A merge of Cargo's master-branch and your changes is immediately queued to be tested after the pull request is made. In case unforeseen problems are discovered during this step (e.g., a failure on a platform you originally did not develop on), you may ask for guidance. Push additional commits to your branch to tackle these problems.

The reviewer might point out changes deemed necessary. Please add them as extra commits; this ensures that the reviewer can see what has changed since the code was previously reviewed. Large or tricky changes may require several passes of review and changes.

Once the reviewer approves your pull request, a friendly bot picks it up and merges it into Cargo's master branch.
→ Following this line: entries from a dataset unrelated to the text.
-- ==== Sys2Proof/Tests/Slice0.lean ====
section
/-! SUPPORT. The model's own tests. Expected results are the spec's: the worked encodings of R109, the vectors V-* and
programs P1 to P4 of 95_test_vectors.md, the examples of the rules. The last part shows for each statement with
hypotheses a state and operands that meet them. -/

namespace Sys2Proof.Tests

set_option Elab.async false
open Sys2Proof.Machine

/-! ### Well-formedness: the terms the check refuses -/

theorem test_midi_note_off_ill_formed : Instr.wellFormed (.midi 3 0x80 60 0) = false := by decide +kernel
theorem test_midi_note_on_ill_formed : Instr.wellFormed (.midi 3 0x90 60 100) = false := by decide +kernel
theorem test_midi_all_off_ill_formed : Instr.wellFormed (.midi 3 0xB3 123 127) = false := by decide +kernel
theorem test_midi_ignored_well_formed :
    (Instr.midi 2 0x90 60 100).wellFormed = true ∧ (Instr.midi 3 0x90 128 60).wellFormed = true := by decide +kernel

/-! ### Decoding: words of the spec -/

theorem test_decode_notes :
    decode 0x103C64FFFFFFFFFFFFFFFFFF#96 = .instr (.trigger 60 100) ∧
    decode 0x108001000000000000000000#96 = .instr (.trigger 128 1) ∧
    decode 0x113C00000000000000000000#96 = .instr (.release 60) ∧
    decode 0x120000000000000000000000#96 = .instr .alloff := by decide +kernel

theorem test_decode_block_and_system :
    decode 0x180000000000000C00000008#96 = .instr (.process 8 12) ∧
    decode 0x18000000FFFFFFFF00000002#96 = .instr (.process 2 0xFFFFFFFF) ∧
    decode 0x010200004480000000000000#96 = .instr (.init 2 0x44800000) ∧
    decode 0x020000000000000000000000#96 = .instr .reset ∧
    decode 0x030000000000000000000000#96 = .instr .destroy := by decide +kernel

theorem test_decode_smoother :
    decode 0x200700003F80000000000000#96 = .instr (.smSetimm 7 0x3F800000) ∧
    decode 0x210000003F80000000000064#96 = .instr (.smRamp 0 0x3F800000 100) ∧
    decode 0x220000000000000000000000#96 = .instr (.smStep 0) ∧
    decode 0x230500000000000000000000#96 = .instr (.smGetui 5) ∧
    decode 0x240600003F80000000000000#96 = .instr (.smSetui 6 0x3F800000) := by decide +kernel

theorem test_decode_parameter :
    decode 0x3003000041C8000000000000#96 = .instr (.pSetimm 3 0x41C80000) ∧
    decode 0x310600004000000000000000#96 = .instr (.pSet 6 0x40000000) ∧
    decode 0x320300000000000000000000#96 = .instr (.pGet 3) ∧
    decode 0x330300003C80000000000002#96 = .instr (.pRamp 3 0x3C800000 2) := by decide +kernel
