-- ==== Sys2Proof/Decode.lean ====
section
/-! DEFINITION. The decoder of slots and bundles, total on any bits, and the encoder, both written from the encoding
tables of 02 (R45 to R64). Each slot class has a structure of raw fields, a split of the slot's bits into them and a
join; the opcode maps work on the fields. -/

namespace Sys2Proof

/-- Bits [lo + n - 1 : lo]. -/
def bitsOf {w : Nat} (x : BitVec w) (lo n : Nat) : BitVec n := x.extractLsb' lo n

/-- Bit [i]. -/
def bitAt {w : Nat} (x : BitVec w) (i : Nat) : Bool := x.getLsbD i

/-- The guard byte of R49. -/
def guardOf (g : BitVec 8) : Guard := ⟨bitAt g 7, bitsOf g 3 4, bitsOf g 0 3⟩

/-- The bits of a guard. -/
def Guard.bits (g : Guard) : BitVec 8 := BitVec.ofBool g.sense ++ g.pred ++ g.leaf

/-- Source b of a vector slot: VB, or IMM8 when IMM is 1. -/
def srcOf (imm : Bool) (vb : BitVec 8) : VSrc := if imm then .imm vb else .reg vb

def VSrc.isImm : VSrc → Bool
  | .reg _ => false
  | .imm _ => true

def VSrc.bits : VSrc → BitVec 8
  | .reg r => r
  | .imm i => i

/-- The key field of VMATCH (R177): IMM8 [4:0] its lowest bit, [7:5] its width code. -/
def keyOf (imm : Bool) (vb : BitVec 8) : Option (BitVec 5 × BitVec 3) :=
  if imm then some (bitsOf vb 0 5, bitsOf vb 5 3) else none

def keyBits : Option (BitVec 5 × BitVec 3) → BitVec 8
  | none => 0
  | some (p, w) => w ++ p

/-! ### Slot classes and their raw fields (R51) -/

/-- The classes of slots. -/
inductive SlotKind where
  | br | s | v | f | m | x | c | h | k
  deriving DecidableEq, Repr, Inhabited

/-- The class of a PRES bit (R46): 0 BR, 1 S0, 2 S1, 3 to 5 V, 6 F, 7 and 8 M, 9 X, 10 C, 11 H, 12 K. -/
def kindOf : Nat → SlotKind
  | 0 => .br
  | 1 => .s
  | 2 => .s
  | 3 => .v
  | 4 => .v
  | 5 => .v
  | 6 => .f
  | 7 => .m
  | 8 => .m
  | 9 => .x
  | 10 => .c
  | 11 => .h
  | _ => .k

/-- Parcels of a slot (R47). -/
def SlotKind.parcels : SlotKind → Nat
  | .br => 4
  | .s => 2
  | .v => 3
  | .f => 2
  | .m => 3
  | .x => 4
  | .c => 4
  | .h => 2
  | .k => 2

/-- S slot. -/
structure SFields where
  xb : BitVec 9
  xa : BitVec 4
  xd : BitVec 4
  g : BitVec 8
  op : BitVec 7
  deriving DecidableEq, Repr, Inhabited

/-- V slot. -/
structure VFields where
  sat : Bool
  imm : Bool
  rnd : BitVec 2
  ty : BitVec 3
  vb : BitVec 8
  va : BitVec 8
  vd : BitVec 8
  g : BitVec 8
  op : BitVec 9
  deriving DecidableEq, Repr, Inhabited

/-- F slot. -/
structure FFields where
  tb : BitVec 3
  va : BitVec 8
  vd : BitVec 8
  g : BitVec 8
  op : BitVec 5
  deriving DecidableEq, Repr, Inhabited

/-- M slot. -/
structure MFields where
  hint : BitVec 3
  off : BitVec 10
  vi : BitVec 8
  xb : BitVec 4
  data : BitVec 8
  g : BitVec 8
  op : BitVec 7
  deriving DecidableEq, Repr, Inhabited

/-- X slot without its two zero bits. -/
structure XFields where
  lb : Bool
  mid : Bool
  zf : Bool
  kb : BitVec 4
  fb : BitVec 5
  fa : BitVec 5
  xb : BitVec 4
  xa : BitVec 4
  tile : BitVec 3
  h : Sync
  op : BitVec 6
  deriving DecidableEq, Repr, Inhabited

/-- C slot without its two zero bits. -/
structure CFields where
  timed : Bool
  xform : BitVec 3
  mask : BitVec 5
  ch : BitVec 2
  tag : BitVec 6
  xd : BitVec 4
  xs : BitVec 4
  sh : BitVec 3
  h : Sync
  op : BitVec 6
  deriving DecidableEq, Repr, Inhabited

/-- H slot. -/
structure HFields where
  imm : BitVec 16
  xs : BitVec 4
  field : BitVec 5
  sh : BitVec 3
  op : BitVec 4
  deriving DecidableEq, Repr, Inhabited

/-- K slot without its zero bits. -/
structure KFields where
  lb : Bool
  side : Bool
  xa : BitVec 4
  op : BitVec 4
  deriving DecidableEq, Repr, Inhabited

def splitS (w : BitVec 32) : SFields := ⟨bitsOf w 23 9, bitsOf w 19 4, bitsOf w 15 4, bitsOf w 7 8, bitsOf w 0 7⟩
def joinS (f : SFields) : BitVec 32 := f.xb ++ f.xa ++ f.xd ++ f.g ++ f.op

def splitV (w : BitVec 48) : VFields :=
  ⟨bitAt w 47, bitAt w 46, bitsOf w 44 2, bitsOf w 41 3, bitsOf w 33 8, bitsOf w 25 8, bitsOf w 17 8, bitsOf w 9 8,
   bitsOf w 0 9⟩
def joinV (f : VFields) : BitVec 48 :=
  BitVec.ofBool f.sat ++ BitVec.ofBool f.imm ++ f.rnd ++ f.ty ++ f.vb ++ f.va ++ f.vd ++ f.g ++ f.op

def splitF (w : BitVec 32) : FFields := ⟨bitsOf w 29 3, bitsOf w 21 8, bitsOf w 13 8, bitsOf w 5 8, bitsOf w 0 5⟩
def joinF (f : FFields) : BitVec 32 := f.tb ++ f.va ++ f.vd ++ f.g ++ f.op

def splitM (w : BitVec 48) : MFields :=
  ⟨bitsOf w 45 3, bitsOf w 35 10, bitsOf w 27 8, bitsOf w 23 4, bitsOf w 15 8, bitsOf w 7 8, bitsOf w 0 7⟩
def joinM (f : MFields) : BitVec 48 := f.hint ++ f.off ++ f.vi ++ f.xb ++ f.data ++ f.g ++ f.op

/-- The wait and signal fields, bits [33:6] of X and C slots. -/
def splitSync (w : BitVec 64) : Sync := ⟨bitsOf w 6 8, bitsOf w 14 8, bitsOf w 22 8, bitsOf w 30 4⟩

def splitX (w : BitVec 64) : XFields :=
  ⟨bitAt w 61, bitAt w 60, bitAt w 59, bitsOf w 55 4, bitsOf w 50 5, bitsOf w 45 5, bitsOf w 41 4, bitsOf w 37 4,
   bitsOf w 34 3, splitSync w, bitsOf w 0 6⟩
def joinX (f : XFields) : BitVec 64 :=
  (0 : BitVec 2) ++ BitVec.ofBool f.lb ++ BitVec.ofBool f.mid ++ BitVec.ofBool f.zf ++ f.kb ++ f.fb ++ f.fa ++ f.xb ++
    f.xa ++ f.tile ++ f.h.inc ++ f.h.ssem ++ f.h.wth ++ f.h.wsem ++ f.op

def splitC (w : BitVec 64) : CFields :=
  ⟨bitAt w 61, bitsOf w 58 3, bitsOf w 53 5, bitsOf w 51 2, bitsOf w 45 6, bitsOf w 41 4, bitsOf w 37 4, bitsOf w 34 3,
   splitSync w, bitsOf w 0 6⟩
def joinC (f : CFields) : BitVec 64 :=
  (0 : BitVec 2) ++ BitVec.ofBool f.timed ++ f.xform ++ f.mask ++ f.ch ++ f.tag ++ f.xd ++ f.xs ++ f.sh ++ f.h.inc ++
    f.h.ssem ++ f.h.wth ++ f.h.wsem ++ f.op

def splitH (w : BitVec 32) : HFields := ⟨bitsOf w 16 16, bitsOf w 12 4, bitsOf w 7 5, bitsOf w 4 3, bitsOf w 0 4⟩
def joinH (f : HFields) : BitVec 32 := f.imm ++ f.xs ++ f.field ++ f.sh ++ f.op

def splitK (w : BitVec 32) : KFields := ⟨bitAt w 9, bitAt w 8, bitsOf w 4 4, bitsOf w 0 4⟩
def joinK (f : KFields) : BitVec 32 := (0 : BitVec 22) ++ BitVec.ofBool f.lb ++ BitVec.ofBool f.side ++ f.xa ++ f.op

/-! ### Branch trees (R53): bits [63:4] of a BR slot, `r` -/

/-- One test of a tree from its 8 bits: predicate [7:4], sense [3], target [2:0]. -/
def testOf (t : BitVec 8) : Test := ⟨bitsOf t 4 4, bitAt t 3, bitsOf t 0 3⟩

def Test.bits (t : Test) : BitVec 8 := t.pred ++ BitVec.ofBool t.sense ++ t.breg

/-- The tests of a tree: the count is r[2:0] and test t lies at r[10 + 8t : 3 + 8t]. -/
def testsOf (n : Nat) : List Test :=
  let t0 := testOf (BitVec.ofNat 8 (n / 2 ^ 3))
  let t1 := testOf (BitVec.ofNat 8 (n / 2 ^ 11))
  let t2 := testOf (BitVec.ofNat 8 (n / 2 ^ 19))
  let t3 := testOf (BitVec.ofNat 8 (n / 2 ^ 27))
  match n % 8 with
  | 0 => []
  | 1 => [t0]
  | 2 => [t0, t1]
  | 3 => [t0, t1, t2]
  | _ => [t0, t1, t2, t3]

/-- The bits [63:4] of a tree. -/
def brBits (tests : List Test) (file : Bool) : BitVec 60 :=
  BitVec.ofNat 60 (tests.length + 2 ^ 35 * file.toNat +
    (match tests with
     | [] => 0
     | [a] => a.bits.toNat * 2 ^ 3
     | [a, b] => a.bits.toNat * 2 ^ 3 + b.bits.toNat * 2 ^ 11
     | [a, b, c] => a.bits.toNat * 2 ^ 3 + b.bits.toNat * 2 ^ 11 + c.bits.toNat * 2 ^ 19
     | a :: b :: c :: d :: _ =>
       a.bits.toNat * 2 ^ 3 + b.bits.toNat * 2 ^ 11 + c.bits.toNat * 2 ^ 19 + d.bits.toNat * 2 ^ 27))

/-! ### Opcode maps -/

/-- BR kinds (R53): bits [3:0] the kind, [63:4] the rest `r`. UNWIND is split by its mode bit, LOOP by its level. -/
def mapBr (kind : BitVec 4) (r : BitVec 60) : Option Instr :=
  match kind.toNat with
  | 0x0 => if r.toNat % 8 ≤ 4 ∧ r.toNat % 2 ^ 35 / 2 ^ (3 + 8 * (r.toNat % 8)) = 0 ∧ r.toNat / 2 ^ 36 = 0 then some (.br (testsOf r.toNat) (bitAt r 35)) else none
  | 0x1 => if bitsOf r 11 49 = 0 then some (.call (bitsOf r 0 3) (bitsOf r 3 4) (bitsOf r 7 3) (bitAt r 10)) else none
  | 0x2 => if bitsOf r 8 52 = 0 then some (.calli (bitsOf r 0 4) (bitsOf r 4 3) (bitAt r 7)) else none
  | 0x3 => if bitsOf r 3 57 = 0 then some (.ret (bitsOf r 0 3)) else none
  | 0x4 => 
    if bitsOf r 5 55 ≠ 0 then none
    else if bitAt r 0 then (if bitsOf r 1 4 = 0 then some .unwindMark else none)
    else some (.unwind (bitsOf r 1 4))
  | 0x5 => if r = 0 then some (.reform) else none
  | 0x6 => if r = 0 then some (.bar) else none
  | 0x7 => if r = 0 then some (.exit) else none
  | 0x8 => 
    if bitsOf r 16 44 ≠ 0 then none
    else if bitAt r 15 then (if bitsOf r 4 11 = 0 then some (.loopL1 (bitsOf r 0 4)) else none)
    else some (.loop (bitsOf r 0 4) (bitsOf r 4 8) (bitsOf r 12 3))
  | 0x9 => if r = 0 then some (.lend1) else none
  | 0xA => if bitsOf r 13 47 = 0 then some (.trap (bitsOf r 0 8) (bitsOf r 8 4) (bitAt r 12)) else none
  | 0xB => if bitsOf r 16 44 = 0 then some (.svc (bitsOf r 0 16)) else none
  | 0xC => if bitsOf r 8 52 = 0 then some (.brk (bitsOf r 0 8)) else none
  | _ => none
Contributing to the documentation

To contribute to the documentation, all you need to do is change the markdown files in the src/doc directory. To view the rendered version of changes you have made locally, make sure you have mdbook installed and run:

cd src/doc
mdbook build
open book/index.html

To install mdbook run cargo install mdbook.

Issue Triage

Sometimes an issue will stay open, even though the bug has been fixed. And sometimes, the original bug may go stale because something has changed in the meantime.

It can be helpful to go through older bug reports and make sure that they are still valid. Load up an older issue, double check that it's still true, and leave a comment letting us know if it is or is not. The least recently updated sort is good for finding issues like this.

Contributors with sufficient permissions on the Rust-repository can help by adding labels to triage issues:

  • Yellow, A-prefixed labels state which area of the project an issue relates to.

  • Magenta, B-prefixed labels identify bugs which are blockers.

  • Light purple, C-prefixed labels represent the category of an issue. In particular, C-feature-request marks proposals for new features. If an issue is C-feature-request, but is not Feature accepted or I-nominated, then it was not thoroughly discussed, and might need some additional design or perhaps should be implemented as an external subcommand first. Ping @rust-lang/cargo if you want to send a PR for such issue.

  • Dark purple, Command-prefixed labels mean the issue has to do with a specific cargo command.

  • Green, E-prefixed labels explain the level of experience or effort necessary to fix the issue. E-mentor issues also have some instructions on how to get started.

  • Red, I-prefixed labels indicate the importance of the issue. The I-nominated label indicates that an issue has been nominated for prioritizing at the next triage meeting.

  • Purple gray, O-prefixed labels are the operating system or platform that this issue is specific to.

  • Orange, P-prefixed labels indicate a bug's priority. These labels are only assigned during triage meetings and replace the I-nominated label.

  • The light orange relnotes label marks issues that should be documented in the release notes of the next release.